Nothing below is to be printed except the lines between the line holding "(s.takeEntry i e).quietTest" and the line holding "R51, R136) -/", inclusive, each exactly as it appears.

(Records excerpted from a collection)
══════════

-- ==== Sys2Proof/Machine/WritePath.lean ====
section
/-! DEFINITION. The write lane after acceptance: CLASSIFIER_TAKE, OLD_DATA_READ_DONE, COALESCE_TIMER_EXPIRY,
RECORD_WRITE_DONE and COMMIT_WRITE_DONE. -/

namespace Sys2Proof.Machine

/-! ### Classification (R39 to R45) -/

/-- R39, R50: the classifier is free to take an entry: IDLE, no freeze raised, and the journal state not HALTED. -/
def State.mayTake (s : State) : Bool :=
  s.pwq.classifier == .idle && !s.ctl.freeze && s.ctl.journal != .halted

/-- R39: the entry at a position is discarded with a TABLE_DISCARD fault. -/
def State.takeDiscard (s : State) (i : Nat) (e : Entry) : State :=
  ((s.depart i).bump .writesDiscarded).report (s.tableDiscardReport e)

/-- R40: the entry at a position is elided as a null write. -/
def State.takeElide (s : State) (i : Nat) : State := (s.depart i).bump .writesElided

/-- R41, R42: the entry at a position becomes READY with no record sequence. -/
def State.takeReady (s : State) (i : Nat) (e : Entry) : State :=
  s.withEntries (s.pwq.entries.set i { e with stage := .ready, classEpoch := some s.ctl.epochInEffect })

/-- R43, R45, R90: the record path: the reservation check, and then the old-data read is requested; or the attempt is
abandoned, with a report when the journal is full. -/
def State.takeRecord (s : State) (i : Nat) (e : Entry) (region touch : Nat) (elide : Bool) : State :=
  if s.capacity ≤ s.writer.nextSeq then s.fullReport
  else if s.writer.canAccept then
    (s.withEntries (s.pwq.entries.set i
      { e with stage := .classifying, classEpoch := some s.ctl.epochInEffect, region := some region })).withClassifier
        (.reading ⟨e.granule, e.master, region, touch, elide⟩)
  else s

/-- R39: the classifier takes the entry at a position. -/
def State.takeEntry (s : State) (i : Nat) (e : Entry) : State :=
  match s.classOf e.granule with
  | .anchor => s.takeDiscard i e
  | .recordArea => s.takeDiscard i e
  | .frozen _ => s.takeDiscard i e
  | .unprotected => if e.isNull then s.takeElide i else s.takeReady i e
  | .journaled region touch elide =>
    if e.isNull then s.takeElide i
    else if s.maps.touched touch then s.takeReady i e
    else s.takeRecord i e region touch elide

/-- R39, R50: one attempt of the classifier on the oldest UNCLASSIFIED entry. -/
def State.classifierTake (s : State) : State :=
  if s.mayTake then
    match s.pwq.firstIn .unclassified with
    | none => s
    | some i =>
      match s.pwq.entries[i]? with
      | none => s
      | some e => (s.takeEntry i e).quietTest
  else s

/-- CLASSIFIER_TAKE (R39 to R43, R45, R50, R90). It is no happening while a stall holds (assumption 2). -/
def execClassifierTake (s : State) : Host.Outcome State Fault Refusal := s.running s.classifierTake

/-! ### The old-data read (R46 to R48, R51, R136) -/

/-- R47, R71: the record of a classification. -/
def State.recordFor (s : State) (c : Classification) (old : List Word) : JournalRecord where
  epoch := s.ctl.epochInEffect
  seq := s.writer.nextSeq
  granule := c.granule
  region := c.region
  master := c.master
  old := old

/-- R47, R63, R71: the record enters a bank, its touch bit is set, the entry is WAITING and the classifier IDLE. -/
def State.buildRecord (s : State) (c : Classification) (i : Nat) (e : Entry) (old : List Word) : State :=
  let t := (s.withWriter (s.writer.placed (s.recordFor c old))).bump .recordsCreated
  ((t.withMaps (t.maps.setTouch c.touch)).withEntries
    (t.pwq.entries.set i { e with stage := .waiting, recordSeq := some s.writer.nextSeq })).withClassifier .idle

/-- R46, R47: the old-data read of the entry at a position returns OKAY with the old words. -/
def State.oldDataOkay (s : State) (c : Classification) (i : Nat) (e : Entry) (old : List Word) : State :=
  if c.elide && e.unchangedBy old then ((s.depart i).bump .writesElided).withClassifier .idle
  else s.buildRecord c i e old

/-- R48: the report of a failed old-data read. -/
def State.oldReadReport (s : State) (c : Classification) : FaultReport :=
  ⟨.oldRead, .classifier, some c.granule, some c.master, some s.ctl.epochInEffect, some s.writer.nextSeq⟩

/-- R46 to R48, R136: the answer to the old-data read of a classification. The entry may have been discarded by RESOLVE
while the read was in flight; the answer is then dropped, but for the report of an ERROR. -/
def State.oldDataAnswered (s : State) (c : Classification) (old : Option (List Word)) : State :=
  match s.pwq.firstIn .classifying with
  | none =>
    match old with
    | some _ => s.withClassifier .idle
    | none => (s.withClassifier .idle).report (s.oldReadReport c)
  | some i =>
    match s.pwq.entries[i]?, old with
    | some e, some words => s.oldDataOkay c i e words
    | _, _ => (s.withClassifier (.held c)).report (s.oldReadReport c)

/-- The words of an answer, `none` for ERROR. -/
def State.answerWords (s : State) (a : Access) : ReadAnswer → Option (List Word)
  | .okay seen => some (s.wordsAnswered a seen)
  | .error => none

/-- The answer to an old-data read, with the tests that follow. -/
def State.oldDataReadDone (s : State) (answer : ReadAnswer) : State :=
  match s.inFlightFor .classifier, s.pwq.classifier with
  | some a, .reading c =>
    (((s.answered answer.isError).oldDataAnswered c (s.answerWords a answer)).readItemDone
      (answer.isError == false)).settle
  | _, _ => s

/-- OLD_DATA_READ_DONE (R46 to R48, R51, R108, R120, R136, R165, R171). -/
def execOldDataReadDone (answer : ReadAnswer) (s : State) : Host.Outcome State Fault Refusal :=
  s.running (s.oldDataReadDone answer)

/-! ### The coalesce timer (R79) -/

/-- COALESCE_TIMER_EXPIRY (R79). It is no happening while the timer is STOPPED. -/
def execCoalesceTimerExpiry (s : State) : Host.Outcome State Fault Refusal :=
  s.running (if s.writer.coalesceTimer.isSome then s.coalesceExpired else s)

/-! ### Record writes (R82 to R84) -/

/-- R82, R83: a record of the FLUSHING bank is durable and leaves the bank, which becomes EMPTY with its last. -/
def JournalWriter.recordDurable (w : JournalWriter) (b : Bool) (rest : List JournalRecord) : JournalWriter :=
  { w.setBank b (if rest = [] then Bank.emptied else ⟨.flushing, rest⟩) with durable := w.durable + 1 }

/-- R84: the report of a failed record write. -/
def State.flushReport (s : State) (r : JournalRecord) : FaultReport :=
  ⟨.flush, .journalWriter, some r.granule, some r.master, some s.ctl.epochInEffect, some r.seq⟩

/-- R82, R83, R86: a record write returns OKAY. -/
def State.recordOkay (s : State) (b : Bool) (rest : List JournalRecord) : State :=
  let t := (s.withWriter (s.writer.recordDurable b rest)).warnTest
  if rest = [] then t.flushItemDone true else t

/-- R84, R86: a record write returns ERROR. -/
def State.recordError (s : State) (b : Bool) (r : JournalRecord) : State :=
  ((s.withWriter (s.writer.setBank b { s.writer.bank b with state := .flushFailed })).report
    (s.flushReport r)).flushItemDone false

/-- The answer to a record write, with the tests that follow. -/
def State.recordWriteDone (s : State) (answer : WriteAnswer) : State :=
  match s.inFlightFor .journalWriter, s.writer.bankIn .flushing with
  | some a, some b =>
    match (s.writer.bank b).records with
    | r :: rest =>
      let t := (s.withMem (answeredMem s.mem a answer)).answered answer.isError
      (if answer.isError then t.recordError b r else t.recordOkay b rest).settle
    | [] => s
  | _, _ => s

/-- RECORD_WRITE_DONE (R82 to R84, R87, R91, R120, R165, R171). -/
def execRecordWriteDone (answer : WriteAnswer) (s : State) : Host.Outcome State Fault Refusal :=
  s.running (s.recordWriteDone answer)

/-! ### Commit writes (R54, R55) -/

/-- R55: the report of a failed commit write. -/
def dataWriteReport (e : Entry) : FaultReport :=
  ⟨.dataWrite, .commitStage, some e.granule, some e.master, e.classEpoch, e.recordSeq⟩

/-- The answer to a commit write, with the tests that follow. -/
def State.commitWriteDone (s : State) (answer : WriteAnswer) : State :=
  match s.inFlightFor .commitStage, s.pwq.entries with
  | some a, e :: _ =>
    if e.stage = .committing then
      let t := ((s.withMem (answeredMem s.mem a answer)).answered answer.isError).depart 0
      (if answer.isError then t.report (dataWriteReport e) else t.bump .writesPerformed).settle
    else s
  | _, _ => s

/-- COMMIT_WRITE_DONE (R37, R53 to R55, R109, R134 to R136, R149, R165, R177). -/
def execCommitWriteDone (answer : WriteAnswer) (s : State) : Host.Outcome State Fault Refusal :=
  s.running (s.commitWriteDone answer)

end Sys2Proof.Machine
end

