-- ==== Sys2Proof/Certificates/Slice0/Obligations.lean ====
section
/-! DEFINITION. The statements for the provers. A statement that says what a command does gives its whole next state,
so what the next state does not name is as it was. -/

open Sys2Proof Sys2Proof.Machine

/-! ### The machine -/

/-- A step takes the command at the front of the queue and runs it on the state with the queue's rest, and on an
empty queue the part idles (assumption 1, the model's choice). -/
def Obligations.StepTakesFront : Prop :=
  (∀ (c : Instr) (rest : List Instr) (s : State), s.pending = c :: rest →
    step s = exec c { s with pending := rest }) ∧
  ∀ s : State, s.pending = [] → step s = .next s

/-- Every command completes in every state and leaves the waiting commands as they are, but for a grant of an access
that lies outside the address space, which R161 says the part never forms. The model's own here: a command whose
happening cannot occur completes with the state as it is (assumption 3), and that a grant outside the address space
is a fault (assumption 15). -/
def Obligations.OnlyGrantStops : Prop :=
  ∀ (c : Instr) (s : State), (∃ t, exec c s = .next t ∧ t.pending = s.pending) ∨
    (c = .memoryGrant ∧ exec c s = .fault .outsideAddressSpace ∧ s.inReset = false ∧ s.port = none ∧
      ∃ f : InFlight, s.chosen = some f ∧ Config.addressSpace < f.access.addr + 4 * f.access.len)

/-- While RESET is asserted a command other than those of the RESET and PFAIL lines changes nothing (assumption 8).
-/
def Obligations.HeldInReset : Prop :=
  ∀ (c : Instr) (s : State), s.inReset = true → (∀ left, c ≠ .resetAsserted left) → c ≠ .resetReleased →
    c ≠ .pfailAsserted → c ≠ .pfailDeasserted → exec c s = .next s

/-! ### RESET and PFAIL -/

/-- What RESET leaves: the values of R8, R33, R58, R68, R93, R102, R160, R163, R168, R171 and R190, the hold as it
was, and every byte of memory that an abandoned write did not address. The command completes in every state. The
model's own here: the bytes a failed or abandoned write leaves come with it (assumption 7). -/
def Obligations.ResetValues : Prop :=
  ∀ (left : List Byte) (s : State), ∃ t, exec (.resetAsserted left) s = .next t ∧
    t.inReset = true ∧ t.host.nextNumber = 0 ∧
    (∀ i : Fin 8, t.regions.active[i] = RegionEntry.unused ∧ t.regions.staged[i] = RegionEntry.unused) ∧
    t.pwq.entries = [] ∧ t.pwq.classifier = .idle ∧
    t.maps.activeIndex = false ∧ t.maps.map0.condition = .sweeping ∧ t.maps.map1.condition = .dirty ∧
    t.writer.nextSeq = 0 ∧ t.writer.durable = 0 ∧ t.writer.bank0 = ⟨.empty, []⟩ ∧ t.writer.bank1 = ⟨.empty, []⟩ ∧
    t.writer.lastSealed = none ∧ t.writer.coalesceTimer = none ∧ t.writer.coalesceDemand = false ∧ t.writer.flushThreshold = 8 ∧
    t.writer.coalesceTime = 20 ∧ t.writer.warnSetting = none ∧ t.writer.warnArmed = true ∧ t.writer.fullArmed = true ∧
    (∀ i : Fin 4, t.reads.slots[i] = .free) ∧ t.reads.discardTime = 2000 ∧ t.port = none ∧
    t.ctl.journal = .starting ∧ t.ctl.newest = none ∧ t.ctl.generation = 0 ∧ t.ctl.epoch = 0 ∧
    t.ctl.clearPending = false ∧ t.ctl.epochInEffect = 0 ∧ t.ctl.geometry = none ∧ t.ctl.op = none ∧
    t.ctl.phase = .noPhase ∧ t.ctl.formatArgs = none ∧ t.ctl.freeze = false ∧ t.ctl.drain = false ∧
    t.ctl.countUnknown = false ∧ t.ctl.walkRemaining = 0 ∧ t.ctl.lastOp = none ∧
    t.faults.record = none ∧ t.faults.laterFaults = 0 ∧ t.faults.haltedCause = none ∧
    t.faults.hold = s.faults.hold ∧ t.faults.pfquiet = false ∧
    t.service.response = ⟨0, .ok, []⟩ ∧ t.service.rxFrame = [] ∧ t.service.peekRead = none ∧
    t.service.peekWaiting = [] ∧ t.service.causes = 0 ∧ t.service.mask = 0xFF ∧ t.attn = false ∧
    (∀ k : Counter, t.counter k = 0) ∧
    ∀ a : Nat,
      (∀ (f : InFlight) (addr : Nat) (words : List LaneWord), s.port = some f → f.access = .write addr words →
        a < addr ∨ addr + 4 * words.length ≤ a) →
      readByte t.mem a = readByte s.mem a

══════════

The answer:
      | some e => (s.takeEntry i e).quietTest
  else s

/-- CLASSIFIER_TAKE (R39 to R43, R45, R50, R90). It is no happening while a stall holds (assumption 2). -/
def execClassifierTake (s : State) : Host.Outcome State Fault Refusal := s.running s.classifierTake

/-! ### The old-data read (R46 to R48, R51, R136) -/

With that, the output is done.